» **Directions**
Check every line of the material below for the string "atCore", and return the ones that have it.
-------- Material to process
/-- One flight lands; it is in flight no longer. -/
def State.landFlight (s : State) (f : Flight) : State :=
  let drop (s : State) : State := s.setCtx { s.ctx with flights := s.ctx.flights.erase f }
  match f.eff with
  | .reg t v => (drop s).setCtx ((drop s).ctx.landReg t v)
  | .kreg n v mask => (drop s).setCtx ((drop s).ctx.landMask f n v mask)
  | .vec n lanes mask => (drop s).setCtx ((drop s).ctx.landVec f n lanes mask)
  | .tile n u => (drop s).setCtx ((drop s).ctx.landTile n u)
  | .nest n v => (drop s).setCtx { (drop s).ctx with nests := vset (drop s).ctx.nests n v }
  | .store _ _ => drop (s.landStore f)
  | .token q i v => (drop s).setCtx ((drop s).ctx.landToken q i v)
  | .post n _ => (drop s).landPosts n [f]
  | .command c => (drop s).landCommand c
  | .mark => drop s

/-- An earlier write of a destination of a flight has not landed: in interlocked mode writes to one destination land in the order of
issue (R23). -/
def Ctx.follows (c : Ctx) (f : Flight) : Bool := !c.exposed && c.flights.any fun g => g.seq < f.seq && g.eff.shares f.eff

/-- A task of some regions of the partition, other than the one in focus, has still to stop for a kill (R320). -/
def State.killRuns (s : State) (subs : List Nat) : Bool :=
  (List.range 128).any fun n => (List.range 2).any fun c =>
    !(n = s.focus && c = s.here.running) && (s.ctxAt n c).task.any fun t => t.killed && t.part = s.asn && subs.contains t.region

/-- What a landing still waits for, beside its time (R23, R34, R134, R320, R322, R393, R395). -/
def State.mayLand (s : State) (f : Flight) : Bool :=
  !s.ctx.follows f && match f.eff with
  | .command (.acquire _ _ _ _) => false
  | .command (.lock _ _) => false
  | .command (.pop _ _) => false
  | .command (.proxyPush _ _ _ _ _) => false
  | .command (.retrieval _ _) => false
  | .command (.rgnKill _) => false
  | .command (.killing _ subs) => !s.killRuns subs
  | .command (.release pa) => (s.ctx.holdsGuard pa).isSome || s.ctx.granted pa
  | .command (.proxyFlush pa head) => s.flushed pa head
  | .token _ _ _ => !(s.ctx.flights.any fun g => g.seq = f.seq && (match g.eff with
      | .token _ _ _ => false
      | _ => true))
  | _ => true

/-- Its landing cycle has come, and its result is ready. -/
def Ctx.due (c : Ctx) (f : Flight) : Bool := f.land ≤ c.cycle && (f.ready.any fun r => r ≤ c.coreCycle)

/-- Order of landings in a cycle (R21, R215): system registers first, then landing cycle, then issue. -/
def Flight.key (f : Flight) : Nat × Nat × Nat := (match f.eff with
  | .reg (.sys _) _ => 0
  | _ => 1, f.land, f.seq)
def keyLt (a b : Nat × Nat × Nat) : Bool := a.1 < b.1 || (a.1 = b.1 && (a.2.1 < b.2.1 || (a.2.1 = b.2.1 && a.2.2 < b.2.2)))

/-- The first flight, by that order, that a selection names. -/
def Ctx.firstFlight (c : Ctx) (sel : Flight → Bool) : Option Flight :=
  (c.flights.filter sel).foldl (fun (b : Option Flight) f => match b with
    | none => some f
    | some g => if keyLt f.key g.key then some f else some g) none

/-- Does a flight end the context it stands in when it lands (R320)? -/
def Flight.kills (f : Flight) : Bool := match f.eff with
  | .command (.killing _ _) => true
  | _ => false

/-- A flight is a POST. -/
def Flight.post? (f : Flight) : Option Nat := match f.eff with
  | .post n _ => some n
  | _ => none

/-- Land one by one what a selection names; a kill of a region ends the run, for it may end the context. -/
def State.landAll (s : State) (sel : State → Flight → Bool) : Nat → State
  | 0 => s
  | k + 1 =>
    match s.ctx.firstFlight (sel s) with
    | none => s
    | some f =>
      if f.kills then s.landFlight f
      else
        let s1 := if f.device then s.deviceUpTo f.stream f.seq else s
        match s1.ctx.flights.find? fun g => g.seq = f.seq && g.land = f.land && (g = f || f.device) with
        | none => s1.landAll sel k
        | some g => (s1.landFlight g).landAll sel k

/-- The posts of a cycle land together, counter by counter (R40). -/
def State.landDuePosts (s : State) (sel : State → Flight → Bool) : State :=
  (List.range 32).foldl (fun s n =>
    let ps := s.ctx.flights.filter fun f => f.post? = some n && sel s f
    if ps.isEmpty then s
    else (s.setCtx { s.ctx with flights := s.ctx.flights.filter fun f => !(ps.contains f) }).landPosts n ps) s

/-- A retry's one bank access (R167): a second does not come before the first is granted. -/
def Ctx.askOnce (c : Ctx) (req off : Nat) : Ctx := if c.wantsBank req (bits off 11 7) then c else c.askBanks req [(off, 8)]

/-- A waiting LDLK of a stream tries its lock bit (R167). -/
def State.retryLock (s : State) (st : Nat) : State :=
  match s.ctx.flights.find? fun f => f.stream = st && (match f.eff with
      | .command (.lock _ _) => true
      | _ => false) with
  | none => s
  | some f =>
    match f.eff with
    | .command (.lock off t) =>
      if s.here.locks.getLsbD (lockBit off) then s.setCtx (s.ctx.askOnce (8 + st) off)
      else
        let v := loadedWord 8 false (s.loadSpad st off 8)
        let s1 := (s.setHere { s.here with locks := s.here.locks ||| BitVec.twoPow 512 (lockBit off) }).askBanks (8 + st) [(off, 8)]
        let c := s1.ctx.resolve f.seq (some t) v
        s1.setCtx (if st = 0 then { c with lockS := some off } else { c with lockL := some off })
    | _ => s

/-- LOCK_RETRY (R167): S is stream 0, L is stream 1. -/
def execLockRetry (core stream : Nat) (s : State) : Host.Outcome State Fault Refusal :=
  if 2 ≤ stream then .refused .noSuchPlace else s.atCore core fun s => s.retryLock stream

/-- A waiting RPOP tries its ring (R395). -/
def State.retryPop (s : State) (f : Flight) : State :=
  match f.eff with
  | .command (.pop ring t) => (match (if s.ringHolds ring then s.noteRead ring 64 else s).popRing ring with
      | some (a, s1) => s1.setCtx (s1.ctx.resolve f.seq (some t) (BitVec.ofNat 64 a))
      | none => s)
  | _ => s
def State.retryPops (s : State) : State := s.ctx.flights.foldl (fun s f => s.retryPop f) s

/-- A waiting PXPUSH writes its entry once there is room; where its place may not be written, the push stops with that fault (R322,
R449; notes/assumptions/109). -/
def State.retryPush (s : State) (f : Flight) : State :=
  match f.eff with
  | .command (.proxyPush desc pa shadow slots entry) =>
    if s.proxyFull pa slots then s
    else
      let va := s.proxySlot pa shadow slots
      (match s.translate s.focus s.asn va .write with
      | (.error c, s1) =>
        (s1.setCtx (s1.ctx.resolve f.seq none 0)).addFault { f.rmwFault va with cause := c }
      | (.ok ph, s1) =>
        let s2 := if ph.attr = 0 then s1.pushEntry desc pa ph.pa entry else s1.addFault { f.rmwFault va with cause := causeProxy, addr := none }
        s2.setCtx (s2.ctx.resolve f.seq none 0))
  | _ => s
def State.retryPushes (s : State) : State := s.ctx.flights.foldl (fun s f => s.retryPush f) s

/-- A RGNKILL whose landing cycle has come reaches the tasks of its region and of those below, once (R320). -/
def State.startKill (s : State) (f : Flight) : State :=
  match f.eff with
  | .command (.rgnKill i) =>
    let subs := (s.rgnAll s.asn).filter fun j => s.rgnWithin s.asn i j
    let c := s.ctx
    (s.setCtx { c with flights := c.flights.map fun g => if g = f then { g with eff := .command (.killing i subs) } else g }).landCommand
      (.rgnKill i)
  | _ => s
def State.startKills (s : State) : State := (s.ctx.flights.filter s.ctx.due).foldl (fun s f => s.startKill f) s

/-- The array starts its next step (R210). -/
def Ctx.stepArray (c : Ctx) : Ctx :=
  match c.array with
  | [] => c
  | (seq, cost, issued) :: rest =>
    let start := max c.arrayFree (issued + 1)
    if c.coreCycle < start then c
    else
      { c with array := rest, arrayFree := start + cost
               flights := c.flights.map fun f => if f.seq = seq then { f with ready := some (start + cost + 8) } else f }

/-- MATRIX_STEP (R210). -/
def execMatrixStep (core : Nat) (s : State) : Host.Outcome State Fault Refusal := s.atCore core fun s => s.setCtx s.ctx.stepArray

/-- The waiting locks, pops and pushes of the running context try again, and a kill that is due goes out (R167, R320, R322, R395). -/
def State.retryWaits (s : State) : State := ((s.retryLock 0).retryLock 1).retryPops.retryPushes.startKills

/-- What may land now lands, posts first (R19, R39, R40). -/
def State.landDueNow (s : State) : State :=
  let sel : State → Flight → Bool := fun s f => s.ctx.due f && s.mayLand f
  let s1 := s.landDuePosts sel
  s1.landAll sel s1.ctx.flights.length

/-- What lands at the start of the running context's cycle (R19, R39). -/
def State.landNow (s : State) : State := (s.setCtx s.ctx.stepArray).retryWaits.landDueNow

/-- The next landing of a context: whether some flight may land now. -/
def State.lands (s : State) : Bool := s.ctx.flights.any fun f => s.ctx.due f && s.mayLand f

/-- RESULT_LAND (R19): at the start of a cycle of a task that may move. -/
def execResultLand (core : Nat) (s : State) : Host.Outcome State Fault Refusal :=
  s.atCore core fun s => if s.here.turn = 0 && s.ctx.moves then s.landNow else s

/-- Remaining latencies at a stop that drains nothing (R41, R280): in interlocked mode those of the bounds. -/
def Ctx.holdFlights (c : Ctx) : Ctx :=
  { c with
    flights := c.flights.map fun f =>
      let remain := if c.exposed then max 1 (f.land - c.cycle) else max 1 (f.bound - (c.cycle - f.issued))
      { f with land := c.cycle + remain, ready := some 0 }
    array := [] }

/-- An engine command of a stream is performed ahead of its landing, which then does nothing or only writes its destination (R135). -/
def State.performEngine (s : State) (f : Flight) : State :=
  match f.eff with
  | .command (.retrieval uid _) => s.accept uid
  | .command (.deviceLoad _ _ _ _) => s.performDevice f
  | .command (.deviceStore _ _ _) => s.performDevice f
  | .command (.rgnKill _) => s.startKill f
  | .command (.killing _ _) => s
  | .command c => (s.landCommand c).setCtx ((s.landCommand c).ctx.resolve f.seq none 0)
  | _ => s

/-- FENCE (R135, R346): every earlier access and engine command of the stream is performed at the scope before a later access. In
interlocked mode it waits for the accesses to device registers and the engine commands; in exposed mode, where the wait is a freeze
and no landing comes, they are performed in it, ahead of their landings (notes/assumptions/107). -/
def execFence (w : Ins) (s : State) : Host.Outcome State Fault Refusal :=
  .next <| s.issue (.fence w) w profileHook [] noEarly (fun s => !s.ctx.fenced (s.streamOf w)) fun s st _ =>
    let scope := w.imm.toNat
    let s0 := (s.ctx.flights.filter fun f => f.stream = st && f.eff.engine).foldl (fun s f => s.performEngine f) s
    let s1 := s0.forceStores fun f => f.stream = st
    let s2 := if 2 ≤ scope then (s1.writeBackAll s1.focus).markStale s1.focus else s1
    .ok s2 [] 0 (latBound w.lat)

end Sys2Proof.Machine
end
----------------
» **Solution**
  if 2 ≤ stream then .refused .noSuchPlace else s.atCore core fun s => s.retryLock stream
def execMatrixStep (core : Nat) (s : State) : Host.Outcome State Fault Refusal := s.atCore core fun s => s.setCtx s.ctx.stepArray
  s.atCore core fun s => if s.here.turn = 0 && s.ctx.moves then s.landNow else s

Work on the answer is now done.